Il faut aussi souligner que la baisse des résultats n’est pas propre à la France. La courbe française suit une tendance comparable à celle observée dans l’ensemble des pays de l’OCDE.

Enfin, l’enquête PISA n’évalue pas uniquement l’acquisition de connaissances scolaires. Elle cherche à mesurer la capacité des élèves à mobiliser leurs connaissances et leurs compétences pour résoudre des problèmes ou analyser des situations.

Des questions qu’il faut se poser…

 

Il est tentant d’accuser les réseaux sociaux, la disparition de la lecture “traditionnelle” ou les parents qui ne se soucieraient pas suffisamment de l’instruction de leurs enfants. Sans nier l’existence de ces phénomènes et leur potentielle influence, ils ne peuvent certainement pas, à eux seuls, expliquer la baisse des résultats.

Il serait utile de se poser quelques questions pour rechercher les causes du mal :

  • Quelle place accorde aujourd’hui notre société à l’École et au savoir ?

  • Quelle image les Français ont-ils des enseignants et de l’autorité qui leur est encore reconnue ?

  • L’École a-t-elle réellement été considérée comme une priorité ces dernières années ?

  • A-t-on profité, en France, de la baisse démographique scolaire pour améliorer réellement le taux d’encadrement dans les classes ?

  • A-t-on suffisamment cherché à mieux recruter et à mieux former les enseignants ?

  • A-t-on pris la mesure de la mise en œuvre de l’idéologie de l’inclusion à tout prix ?

  • A-t-on suffisamment encouragé et soutenu les enseignants en poste qui accomplissent chaque jour un travail remarquable ?

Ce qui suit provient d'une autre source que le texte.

/-- UE_PACKET_ABANDON (R163, R411): the transport gives up a packet whose budget is spent; the operation fails with cause 0x06. -/
def execUePacketAbandon (op : Nat) (s : State) : Out :=
  .next (
    match s.eng.ops.find op with
    | some o => if 32 ≤ o.dest && s.abandoned o then ((s.countLocal op (State.lateErr o)).failRemote o 6 o.ta).endOp op else s
    | none => s)

end Sys2Proof.Machine
end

  • A-t-on compris que, pour exercer leur métier dans de bonnes conditions, les enseignants ont besoin de la confiance de leur hiérarchie et d’un minimum de stabilité : stabilité des équipes, des programmes scolaires, de la formation et des politiques éducatives ?

Pour notre syndicat, les réponses à ces questions doivent également être prises en compte lorsqu’on analyse les derniers résultats obtenus par les élèves français dans l’enquête PISA 2025.

Ne nous accablons donc pas davantage. Les difficultés de notre École ne se résoudront ni par la culpabilisation des enseignants, ni par la recherche de causes simplistes ou de responsables faciles à désigner.

Le SNE continuera de défendre une école primaire ambitieuse et exigeante, capable de transmettre à tous les élèves des savoirs solides et les savoir-faire indispensables pour leur permettre de construire leur avenir.